START Given records

-- ==== Sys2Proof/Machine/Alu.lean ====
section
/-! DEFINITION. The R-type ALU instructions (spec/41_rtype_alu.md). In every meaning the state's `pc` is the
post-fetch value; `shamt` is ignored (30_encoding.md R78). -/

namespace Sys2Proof.Machine

/-- `add rd, rs, rt` (R130). -/
def execAdd (rd rs rt _shamt : Fin 32) (s : State) : Host.Outcome State Fault Refusal :=
  .next (writeExact s rd (sval (s.reg rs) + sval (s.reg rt)) .add .add)

/-- `sub rd, rs, rt` (R131). -/
def execSub (rd rs rt _shamt : Fin 32) (s : State) : Host.Outcome State Fault Refusal :=
  .next (writeExact s rd (sval (s.reg rs) - sval (s.reg rt)) .sub .sub)

/-- `and rd, rs, rt` (R132). -/
def execAnd (rd rs rt _shamt : Fin 32) (s : State) : Host.Outcome State Fault Refusal :=
  .next (writeAlu s rd (s.reg rs &&& s.reg rt) .and .and)

/-- `or rd, rs, rt` (R133). -/
def execOr (rd rs rt _shamt : Fin 32) (s : State) : Host.Outcome State Fault Refusal :=
  .next (writeAlu s rd (s.reg rs ||| s.reg rt) .or .or)

/-- `slt rd, rs, rt` (R134). -/
def execSlt (rd rs rt _shamt : Fin 32) (s : State) : Host.Outcome State Fault Refusal :=
  .next (writeAlu s rd (if signedLess (s.reg rs) (s.reg rt) then word 1 else word 0) .slt .slt)

end Sys2Proof.Machine
end

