/-- Settles O32: the execute of R104 for each kind of word and each mode, and the end of its cycle. -/
theorem unrecognizedWordIsAReportedNoOp : Obligations.UnrecognizedWordIsAReportedNoOp := by
  intro s w hf hw
  have ⟨hlive, _⟩ := hf
  have hmode : s.afterFetch.switches = s.switches := rfl
  rw [step_of_fetch hf hw]
  refine ⟨fun hd => ?_, fun hd hm => ?_, fun hd hm => ?_⟩
  · rw [hd, ← completeCycle_emitDiag_afterFetch hlive]
    rfl
  · simp only [hd, execute, execUnrecognizedFunct, hmode, hm, finishCycle]
    rw [completeCycle_emitDiag_afterFetch hlive]
  · simp only [hd, execute, execUnrecognizedFunct, hmode, hm, finishCycle]
    rw [completeCycle_of_faulted rfl, State.afterFetch_currentSlot]
    rfl

/-! ### A fault (R204) -/

/-- A step into `Faulted` raised `FetchOutOfBounds` at the fetch, or another fault in the execute, and did
nothing else. -/
theorem step_faulted_cases {s t : State} (h : step s = .next t) (ht : t.runState = .faulted) :
    t = s.notifyObserver.raiseFault .fetchOutOfBounds s.pc s.pc ∨
    ∃ c info, c ≠ .fetchOutOfBounds ∧ t = s.afterFetch.raiseFault c s.pc info := by
  cases step_next h with
  | halt _ _ => cases ht
  | fetchFault _ _ _ => exact .inl rfl
  | executed w u hl _ _ _ hu =>
    have hu' : u.runState = .faulted := completeCycle_runState_eq_faulted.mp ht
    obtain ⟨-, ⟨hrun, -⟩ | ⟨c, info, hc, -, -, rfl⟩⟩ := execute_frame hu
    · exact absurd (hrun.symm.trans hu') hl.not_terminal.1
    · rw [completeCycle_of_faulted rfl, State.afterFetch_currentSlot]
      exact .inr ⟨c, info, hc, rfl⟩

/-- A step into `Faulted` emits the `Observe` its cycle begins with and nothing after it (R204). -/
theorem stepEvents_of_faulted {s t : State} (h : step s = .next t) (ht : t.runState = .faulted) :
    stepEvents s = [.observe s.snapshot] := by
  obtain ⟨ds, -, hds, hnone, -⟩ := step_diagLog h
  rw [stepEvents_of_next h hds, hnone ht, ht]
  rfl

/-- Settles O40: both faults write the run state and the record on the state the fetch left them. -/
theorem faultsArePrecise : Obligations.FaultsArePrecise := by
  intro s t h ht
  have hevents := stepEvents_of_faulted h ht
  have hstuck := step_of_faulted ht
  rcases step_faulted_cases h ht with rfl | ⟨c, info, hc, rfl⟩
  · exact ⟨rfl, rfl, rfl, rfl, rfl, rfl, rfl, rfl, rfl, hevents, hstuck, _, rfl, rfl, rfl, rfl⟩
  · refine ⟨rfl, rfl, rfl, rfl, rfl, rfl, rfl, rfl, rfl, hevents, hstuck, _, rfl, ?_⟩
    rw [if_neg hc]
    exact ⟨rfl, rfl⟩

/-! ### The count of `Observe` events -/

/-- Settles O46: every step observes once, and counts a cycle unless it ends the run. -/
theorem stepKeepsObserveCount : Obligations.StepKeepsObserveCount := by
  intro s t hs h
  have hlive := (live_of_step h).not_terminal
  have hbefore : s.observeCount = s.cycleCount := by simpa [State.observesAgree, hlive] using hs
  have hready := noStepReentersReady s t h
  rw [State.observesAgree, step_observeCount h, cycleCountCountsCompletedCycles s t h, hbefore]
  cases hr : t.runState with
  | ready => exact absurd hr hready
  | running => rfl
  | halted => rfl
  | faulted => rfl

/-! ### The branch to itself (R111) -/

theorem decode_branchToItself : decode 0x1000FFFF#32 = .instr (.beq 0 0 (-1)) := by decide

/-- One step of `beq r0, r0, -1`: only the counters move. -/
theorem step_of_branchToItself {s : State} (hf : s.fetching)
    (hw : s.memRead s.pc = some 0x1000FFFF#32) :
    ∃ t, step s = .next t ∧ t.fetching ∧ t.pc = s.pc ∧ t.regs = s.regs ∧ t.mem = s.mem ∧
      t.cycleCount = s.cycleCount + 1 ∧ t.observeCount = s.observeCount + 1 := by
  obtain ⟨hlive, hlt⟩ := hf
  have hexec : exec (.beq 0 0 (-1)) s.afterFetch = .next
      (((s.afterFetch.countType .beq).countAlu .sub).setPc (s.afterFetch.pc + -1)) := if_pos rfl
  have hrun : (((s.afterFetch.countType .beq).countAlu .sub).setPc
      (s.afterFetch.pc + -1)).runState ≠ .faulted := hlive.not_terminal.1
  have hpc : s.pc + 1 + -1 = s.pc := Int.add_neg_cancel_right s.pc 1
  rw [step_of_fetch ⟨hlive, hlt⟩ hw, decode_branchToItself, execute, hexec, finishCycle,
    completeCycle_of_not_faulted hrun]
  exact ⟨_, rfl, ⟨.inr rfl, hpc.symm ▸ hlt⟩, hpc, rfl, rfl, rfl, rfl⟩

/-- A run of one more step goes on from the state the first step answers. -/
theorem run_succ_of_next {s u : State} {n : Nat} (h : step s = .next u) :
    core.run (n + 1) s = core.run n u := by
  have hcore : core.step s = .next u := h
  simp only [Host.Core.run, hcore]

/-- Settles O55: induction over the steps, each of which leaves the branch at `pc` to be fetched again. -/
theorem branchToItselfNeverEnds : Obligations.BranchToItselfNeverEnds := by
  intro s n
  induction n generalizing s with
  | zero => exact fun hf _ => ⟨s, rfl, hf, rfl, rfl, rfl, rfl, rfl⟩
  | succ n ih =>
    intro hf hw
    obtain ⟨u, hstep, hfu, hpc, hregs, hmem, hcycle, hobs⟩ := step_of_branchToItself hf hw
    have hwu : u.memRead u.pc = some 0x1000FFFF#32 := by
      rw [State.memRead, hpc, hmem]
      exact hw
    obtain ⟨t, hrun, hft, hpct, hregst, hmemt, hcyclet, hobst⟩ := ih u hfu hwu
    refine ⟨t, ?_, hft, hpct.trans hpc, hregst.trans hregs, hmemt.trans hmem, by omega, by omega⟩
    exact (run_succ_of_next hstep).trans hrun

end Sys2Proof.Machine
end

section
/-! PROOFS. The R-type ALU instructions: encoding, and the whole next state (spec/41_rtype_alu.md R130 to
R134). -/

namespace Sys2Proof.Machine

/-! ### The two ways a result reaches its register -/

/-- The whole state after an ALU result is written (R105). -/
theorem writeAlu_eq (s : State) (rd : Fin 32) (v : Word) (tk : TypeKey) (ak : AluKey) :
    writeAlu s rd v tk ak = { s with
      regs := s.regs.set rd.val v
      instructionTypeCounts := s.instructionTypeCounts.inc tk
      aluOpCounts := s.aluOpCounts.inc ak } := rfl

/-- The whole state after an exact result that raises no fault is written. -/
theorem writeExact_eq_of_fits {s : State} {n : Int}
    (h : s.switches.overflowMode = .wrap ∨ (-2147483648 ≤ n ∧ n ≤ 2147483647)) (rd : Fin 32)
    (tk : TypeKey) (ak : AluKey) : writeExact s rd n tk ak = { s with
      regs := s.regs.set rd.val (word n)
      instructionTypeCounts := s.instructionTypeCounts.inc tk
      aluOpCounts := s.aluOpCounts.inc ak } := by
  rw [writeExact_of_fits h, writeAlu_eq]

/-- The whole state after `ArithmeticOverflow` is raised (R204). -/
theorem writeExact_eq_of_overflow {s : State} {n : Int} (hmode : s.switches.overflowMode = .fault)
    (hn : ¬(-2147483648 ≤ n ∧ n ≤ 2147483647)) (rd : Fin 32) (tk : TypeKey) (ak : AluKey) :
    writeExact s rd n tk ak = { s with
      runState := .faulted
      faultRecord :=
        some { cause := .arithmeticOverflow, faultPc := s.pc - 1, info := rd.val } } :=
  writeExact_of_overflow (overflowFaults_iff.mpr ⟨hmode, hn⟩) rd tk ak

/-! ### The five instructions: the row's match selects the instruction, then its meaning -/

/-- Settles O10: the exact sum is written when it raises no fault, and is raised otherwise. -/
theorem addWritesSumOrRaisesOverflow : Obligations.AddWritesSumOrRaisesOverflow :=
  ⟨fun w => (RTypeRow.add.match_iff_decode w).mp, fun _ rd _ _ _ =>
    ⟨fun h => congrArg Host.Outcome.next (writeExact_eq_of_fits h rd .add .add),
      fun hmode hn => congrArg Host.Outcome.next (writeExact_eq_of_overflow hmode hn rd .add .add)⟩⟩

/-- Settles O11: the exact difference is written when it raises no fault, and is raised otherwise. -/
theorem subWritesDifferenceOrRaisesOverflow : Obligations.SubWritesDifferenceOrRaisesOverflow :=
  ⟨fun w => (RTypeRow.sub.match_iff_decode w).mp, fun _ rd _ _ _ =>
    ⟨fun h => congrArg Host.Outcome.next (writeExact_eq_of_fits h rd .sub .sub),
      fun hmode hn => congrArg Host.Outcome.next (writeExact_eq_of_overflow hmode hn rd .sub .sub)⟩⟩

/-- Settles O12: the conjunction is written in every state. -/
theorem andWritesBitwiseConjunction : Obligations.AndWritesBitwiseConjunction :=
  ⟨fun w => (RTypeRow.and.match_iff_decode w).mp, fun s rd _ _ _ =>
    congrArg Host.Outcome.next (writeAlu_eq s rd _ .and .and)⟩

/-- Settles O13: the disjunction is written in every state. -/
theorem orWritesBitwiseDisjunction : Obligations.OrWritesBitwiseDisjunction :=
  ⟨fun w => (RTypeRow.or.match_iff_decode w).mp, fun s rd _ _ _ =>
    congrArg Host.Outcome.next (writeAlu_eq s rd _ .or .or)⟩

/-- Settles O14: the comparison of the signed views is written in every state. -/
theorem sltWritesSignedComparison : Obligations.SltWritesSignedComparison := by
  refine ⟨fun w => (RTypeRow.slt.match_iff_decode w).mp, fun s rd rs rt _ => ?_⟩
  rw [← sltResult_eq]
  exact congrArg Host.Outcome.next (writeAlu_eq s rd _ .slt .slt)

end Sys2Proof.Machine
end

section
/-! PROOFS. The control transfers: encoding, and the whole next state (spec/42_control.md R150 and R151). -/

namespace Sys2Proof

/-! ### The operand fields as slices of the word (R72, R74) -/

/-- `sext_16` of the immediate field is the signed view of the low 16 bits. -/
theorem sext16_immField (w : Word) : sext16 (immField w) = (w.extractLsb 15 0).toInt := by
  have himm : immField w = (w.extractLsb 15 0).toNat := field_eq_extractLsb w 15 0
  rw [BitVec.toInt_eq_toNat_cond, ← himm]
  split
  · exact sext16_of_le (by omega)
  · exact sext16_of_ge (by omega)

/-- A word with an I-type row's match decodes to the row's instruction, its immediate the signed low 16
bits (R79). -/
theorem ITypeRow.decode_of_match {opcode : Nat} {mk : RegIndex → RegIndex → Int → Instr}
    (row : ITypeRow opcode mk) {w : Word}
    (h : w &&& 0xFC000000#32 = BitVec.ofNat 32 (opcode * 67108864)) :
    decode w = .instr (mk (rsField w) (rtField w) (w.extractLsb 15 0).toInt) := by
  rw [← sext16_immField]
  exact (row.match_iff_decode w).mp h

/-- A word with `j`'s match decodes to `j` of its low 26 bits, unsigned (R72, R79). -/
theorem decode_j_of_match {w : Word} (h : w &&& 0xFC000000#32 = 0x08000000#32) :
    decode w = .instr (.j (w.extractLsb 25 0).toNat) := by
  rw [← field_eq_extractLsb]
  exact (match_iff_decode_j w).mp h

namespace Machine

/-! ### The whole next state -/

/-- `beq` with equal registers: the offset is added to `pc` (R151). -/
theorem exec_beq_of_eq {s : State} {rs rt : Fin 32} (h : s.reg rs = s.reg rt) (offset : Int) :
    exec (.beq rs rt offset) s =
      .next (((s.countType .beq).countAlu .sub).setPc (s.pc + offset)) := if_pos h

/-- `beq` with different registers: only the counters move (R151). -/
theorem exec_beq_of_ne {s : State} {rs rt : Fin 32} (h : s.reg rs ≠ s.reg rt) (offset : Int) :
    exec (.beq rs rt offset) s = .next ((s.countType .beq).countAlu .sub) := if_neg h

/-- Settles O15: the row's match selects `j`, and its meaning is one `setPc` and one count. -/
theorem jumpSetsPcToTarget : Obligations.JumpSetsPcToTarget :=
  ⟨fun _ => decode_j_of_match, fun _ _ => rfl⟩

/-- Settles O16: the row's match selects `beq`, and the comparison of the registers decides `pc`. -/
theorem branchAddsOffsetWhenEqual : Obligations.BranchAddsOffsetWhenEqual := by
  refine ⟨fun _ => ITypeRow.beq.decode_of_match, fun s rs rt offset => ?_⟩
  by_cases heq : s.reg rs = s.reg rt
  · rw [exec_beq_of_eq heq, if_pos heq]; rfl
  · rw [exec_beq_of_ne heq, if_neg heq]; rfl

end Machine

end Sys2Proof
end

section
/-! PROOFS. `addi`: encoding, and the whole next state under both overflow modes and both `ADDI_ALU_KEY`s
(spec/43_addi.md R170). -/

namespace Sys2Proof.Machine

/-! ### The key that `addi` counts under (R29) -/

theorem addiKey_of_addi {s : State} (h : s.switches.addiAluKey = .addi) : addiKey s = .addi := by
  rw [addiKey, h]

theorem addiKey_of_add {s : State} (h : s.switches.addiAluKey = .add) : addiKey s = .add := by
  rw [addiKey, h]

/-! ### The whole next state -/

/-- Settles O17: the row's match selects `addi`; the exact sum is written, and counted under the key of
`ADDI_ALU_KEY`, when it raises no fault, and is raised otherwise. -/
theorem addiWritesSumOrRaisesOverflow : Obligations.AddiWritesSumOrRaisesOverflow := by
  refine ⟨fun _ => ITypeRow.addi.decode_of_match, fun s rt rs imm => ⟨fun h => ?_, fun hmode hn =>
    congrArg Host.Outcome.next (writeExact_eq_of_overflow hmode hn rt .addi (addiKey s))⟩⟩
  refine congrArg Host.Outcome.next ((writeExact_eq_of_fits h rt .addi (addiKey s)).trans ?_)
  cases hkey : s.switches.addiAluKey with
  | addi => rw [addiKey_of_addi hkey]; rfl
  | add => rw [addiKey_of_add hkey]; rfl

END Given records

* Your objective: The entries above hold the needed span. Transcribe exactly the lines from the one with "decode w = .instr (mk" to the one with "rw [← field_eq_extractLsb]", both included.

* Problem solution:
    decode w = .instr (mk (rsField w) (rtField w) (w.extractLsb 15 0).toInt) := by
  rw [← sext16_immField]
  exact (row.match_iff_decode w).mp h

/-- A word with `j`'s match decodes to `j` of its low 26 bits, unsigned (R72, R79). -/
theorem decode_j_of_match {w : Word} (h : w &&& 0xFC000000#32 = 0x08000000#32) :
    decode w = .instr (.j (w.extractLsb 25 0).toNat) := by
  rw [← field_eq_extractLsb]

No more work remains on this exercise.